EXERCISE INPUTS: Begin

/-- A state in which nothing is in flight is ready for every word. -/
theorem ready_of_idle (rs : List (Fin 32)) (s : State) (h : s.cx.fl.late = []) (h' : s.cx.fl.loads = []) : Ready rs s := by
  refine ⟨by simp [lateOf, h], ?_⟩
  simp [regBusy, h']
/-- It starts every queue word whose routing leaves streams, lease and flight alone. -/
theorem quiet_starts_all (q : Queue) (i : Instr) (rs : List (Fin 32)) (f : State → State) (s : State) (h : s.cx.fl = {})
    (hs : s.cx.streams = Vector.replicate 8 none) (hl : s.cx.lease = {}) (hd : s.cx.qdepth = 0x40)
    (hfl : ∀ t : State, (f t).cx.fl = t.cx.fl) (hst : ∀ t : State, (f t).cx.streams = t.cx.streams)
    (hls : ∀ t : State, (f t).cx.lease = t.cx.lease) (hk : ∀ t : State, (f t).clock = t.clock) : Starts q i rs f s := by
  refine quiet_starts ⟨by simp [h], by simp [h], by rw [hs]; decide, by simp [h], by simp [h], by simp [hl], by simp [h]⟩
    ⟨ready_of_idle _ _ (by simp [h]) (by simp [h]), by simp [slip, h, hd]⟩ hfl hst hls hk
/-- Such states exist, with any registers. -/
theorem witness_starts (q : Queue) (i : Instr) (rs : List (Fin 32)) : Starts q i rs id quiet ∧ Routable q rs quiet :=
  have h := quiet_starts_all q i rs id quiet rfl rfl rfl rfl (fun _ => rfl) (fun _ => rfl) (fun _ => rfl) fun _ => rfl
  ⟨h, h.routable⟩
/-- Bytes put into device memory, as if they had stood there before the phase. -/
def bytes (a : Nat) (bs : List Byte) (s : State := quiet) : State := { s with mem := placed a bs s.mem }
/-- Bytes put into the scratchpad of the moving core. -/
def spad (a : Nat) (bs : List Byte) (s : State := quiet) : State := bytes (spadBase s.me + a) bs s

/-! ## The control engine: hypotheses that hold, and single steps -/

/-- A bound scalar stream with two elements in its buffer. -/
def fed : State := bank fun c => { c with streams := c.streams.set 3 (some { id := 1, kind := .scalar, addr := 0, count := 2, stride := 8, buf := [5, 6] }) }
/-- `ScalarOperands`: a bound stream with an element, and an unbound one. -/
theorem witness_scalar_operands : (∃ b x rest, fed.cx.streams[(3 : Fin 8)] = some b ∧ b.kind = .scalar ∧ b.buf = x :: rest)
    ∧ quiet.cx.streams[(3 : Fin 8)] = none := by
  exact ⟨⟨_, 5, [6], rfl, rfl, rfl⟩, rfl⟩
/-- `RegisterArithmetic`, `ImmediateAndConstantForms`: ready sources. -/
theorem witness_two_sources : Ready (srcRegs [.s 1, .s 2]) (regs [(1, 7), (2, 3)])
    ∧ readSrc2 (.s 1) (.s 2) (regs [(1, 7), (2, 3)]) = .ok (7, 3) (regs [(1, 7), (2, 3)])
    ∧ readSrc (.s 1) (regs [(1, 7), (2, 3)]) = .ok 7 (regs [(1, 7), (2, 3)]) := ⟨ready_of_idle _ _ rfl rfl, rfl, rfl⟩
/-- `DivisionNeverTraps`: a zero divisor, and -2^63 by -1. -/
theorem witness_division : readSrc2 (.s 1) (.s 2) (regs [(1, 7)]) = .ok (7, 0) (regs [(1, 7)])
    ∧ readSrc2 (.s 1) (.s 2) (regs [(1, 0x8000000000000000), (2, 0xFFFFFFFFFFFFFFFF)])
      = .ok (0x8000000000000000, 0xFFFFFFFFFFFFFFFF) (regs [(1, 0x8000000000000000), (2, 0xFFFFFFFFFFFFFFFF)])
    ∧ (0x8000000000000000 : W64).toInt = -2 ^ 63 ∧ (0xFFFFFFFFFFFFFFFF : W64).toInt = -1 := ⟨rfl, rfl, by decide, by decide⟩
/-- R195: DIV by 0 gives all ones, DIV of -2^63 by -1 gives -2^63. -/
theorem test_div : after (exec (.div 3 (.s 1) (.s 2)) (regs [(1, 7)])) (·.cx.s[3] == 0xFFFFFFFFFFFFFFFF) = true
    ∧ after (exec (.div 3 (.s 1) (.s 2)) (regs [(1, 0x8000000000000000), (2, 0xFFFFFFFFFFFFFFFF)])) (·.cx.s[3] == 0x8000000000000000) = true := by
  decide +kernel
/-- R194: REM has the sign of a: -7 by 2 leaves -1; MULH of -1 by 1 is -1. -/
theorem test_rem_sign : after (exec (.rem 3 (.s 1) (.s 2)) (regs [(1, -7), (2, 2)])) (·.cx.s[3] == -1) = true
    ∧ after (exec (.mulh 3 (.s 1) (.s 2)) (regs [(1, -1), (2, 1)])) (·.cx.s[3] == -1) = true := by decide +kernel
/-- R194: bits b[63:6] of a shift amount are ignored; SAR copies the sign. -/
theorem test_sar : after (exec (.sar 3 (.s 1) (.s 2)) (regs [(1, -16), (2, 0x42)])) (·.cx.s[3] == -4) = true := by decide +kernel
/-- R23: a source register that is also the destination is read first; a write to S0 is discarded. -/
theorem test_source_is_destination : after (exec (.sub 1 (.s 2) (.s 1)) (regs [(1, 3), (2, 10)])) (·.cx.s[1] == 7) = true
    ∧ after (exec (.add 0 (.s 1) (.s 1)) (regs [(1, 3)])) (·.cx.s[0] == 0) = true := by decide +kernel
/-- R197: LIX64 writes Concat(second extension word, first extension word); LI extends its sign. -/
theorem test_constants : after (exec (.lix64 1 0x11111111 0x22222222) quiet) (·.cx.s[1] == 0x2222222211111111) = true
    ∧ after (exec (.li 1 0x4000) quiet) (·.cx.s[1] == -16384) = true := by decide +kernel
/-- `ScalarFrame`: no wait, nothing queued, and a next state. -/
theorem witness_scalar_frame : quiet.cx.fl.wait = .none ∧ quiet.cx.fl.pend = [] ∧ ∃ t, exec (.add 1 (.s 2) (.s 3)) quiet = .next t :=
  ⟨rfl, rfl, _, rfl⟩
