-- ==== Sys2Proof/Machine/Turn.lean ====
section
/-! DEFINITION. Whose turn it is and what the turn does (00_scope.md R6, 44_command_dispatch.md R170,
60_exceptions.md R205), and where an operation is read from. -/

namespace Sys2Proof.Machine

/-- What one turn does: run a decoded operation at a state, or something else that is already done. -/
inductive Turn where
  | run (i : Instr) (s : State)
  | done (o : Host.Outcome State Fault Refusal)

/-- The two agents of the local port (R75). -/
inductive PortAgent where
  | col
  | fn
  deriving DecidableEq, Repr

/-- The agent that may invoke an operation on the local port (R6, R205); wire commands are no
operations of the port. -/
def Instr.portAgent : Instr → Option PortAgent
  | .sett _ _ | .setp _ _ | .setstop => some .col
  | .crc16 _ | .encfx8 _ _ | .encfx16 _ _ | .encfx32 _ _ | .enctelem | .encpoll | .reframe _ | .deframe _ =>
    some .fn
  | .getvalues _ | .poll _ | .chgstate _ | .lcmdebug _ | .unknown _ => none

/-- An agent puts a word on the local port: a reserved select is `refuse(bad_op)` (R76), an operation
of the other agent is refused (R205). -/
def portTurn (a : PortAgent) (w : PortWord) (s : State) : Turn :=
  match decodePort w with
  | .error (.badOp op) => .done (.refused (.badOp op))
  | .ok i => if Instr.portAgent i = some a then .run i s else .done (.refused .accessRights)

/-- The engine's turn: the one step enabled in the sequencer state (R170), and no step, so no change,
where none is: `RXQ` is empty, or the engine is halted (R24, R209; log 8, log 17). -/
def engTurn (s : State) : Turn :=
  if s.halted then .done (.next s)
  else
    match s.ds with
    | .loopTop => .done (.next (loopTopStep s))
    | .awaitingFrame =>
      match s.rxq with
      | [] => .done (.next s)
      | b :: rest => .done (rxByteStep b { s with rxq := rest })
    | .dispatching => .run (classify s.rxResult) s
    | .responding => .done (respondStep Config.fiPresent s)

/-- The turn an agenda entry stands for. -/
def actionTurn (a : Action) (s : State) : Turn :=
  match a with
  | .eng => engTurn s
  | .col w => portTurn .col w s
  | .fn w => portTurn .fn w s
  | .linkPut b => .done (.next (linkPutStep b s))
  | .linkTake => .done (.next (linkTakeStep s))
  | .linkFail => .done (.next (linkFailStep s))
  | .cfgInput fiEn => .done (.next (cfgInputStep Config.fiPresent fiEn s))
  | .fiGarbage => .done (.refused .fiGarbage)

/-- The next turn: the head of the agenda, or the engine's where the agenda is empty (log 7). -/
def nextTurn (s : State) : Turn :=
  match s.agenda with
  | [] => engTurn s
  | a :: rest => actionTurn a { s with agenda := rest }

/-- A word placed where the next turn reads it: a payload as the hand-over leaves it for `Dispatch`, a
port word at the head of the agenda, put there by the agent that may (log 20). -/
def placeCode (c : Code) (s : State) : State :=
  match c with
  | .wire p =>
    { s with rxResult := p, ds := .dispatching, halted := false, agenda := .eng :: s.agenda }
  | .port w =>
    let a : Action :=
      match decodePort w with
      | .ok i => if Instr.portAgent i = some .col then .col w else .fn w
      | .error _ => .fn w
    { s with agenda := a :: s.agenda }

end Sys2Proof.Machine
end

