-- ==== Sys2Proof/Machine/Core.lean ====
section
/-! DEFINITION. The machine as the host runs it. -/

def Sys2Proof.core : Host.Core := { State := Sys2Proof.Machine.State, Fault := Sys2Proof.Machine.Fault, Refusal := Sys2Proof.Machine.Refusal, step := Sys2Proof.Machine.step, reset := Sys2Proof.Machine.State.reset }
end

EXERCISE INPUTS: End

*DIRECTIONS FOR THIS TASK:*
Copy out only the lines above from the one with "(.refused (.badOp op))" to the one with "[] => .done (.next s)", inclusive, exactly as they stand.

*RESULT BELOW:*
  | .error (.badOp op) => .done (.refused (.badOp op))
  | .ok i => if Instr.portAgent i = some a then .run i s else .done (.refused .accessRights)

/-- The engine's turn: the one step enabled in the sequencer state (R170), and no step, so no change,
where none is: `RXQ` is empty, or the engine is halted (R24, R209; log 8, log 17). -/
def engTurn (s : State) : Turn :=
  if s.halted then .done (.next s)
  else
    match s.ds with
    | .loopTop => .done (.next (loopTopStep s))
    | .awaitingFrame =>
      match s.rxq with
      | [] => .done (.next s)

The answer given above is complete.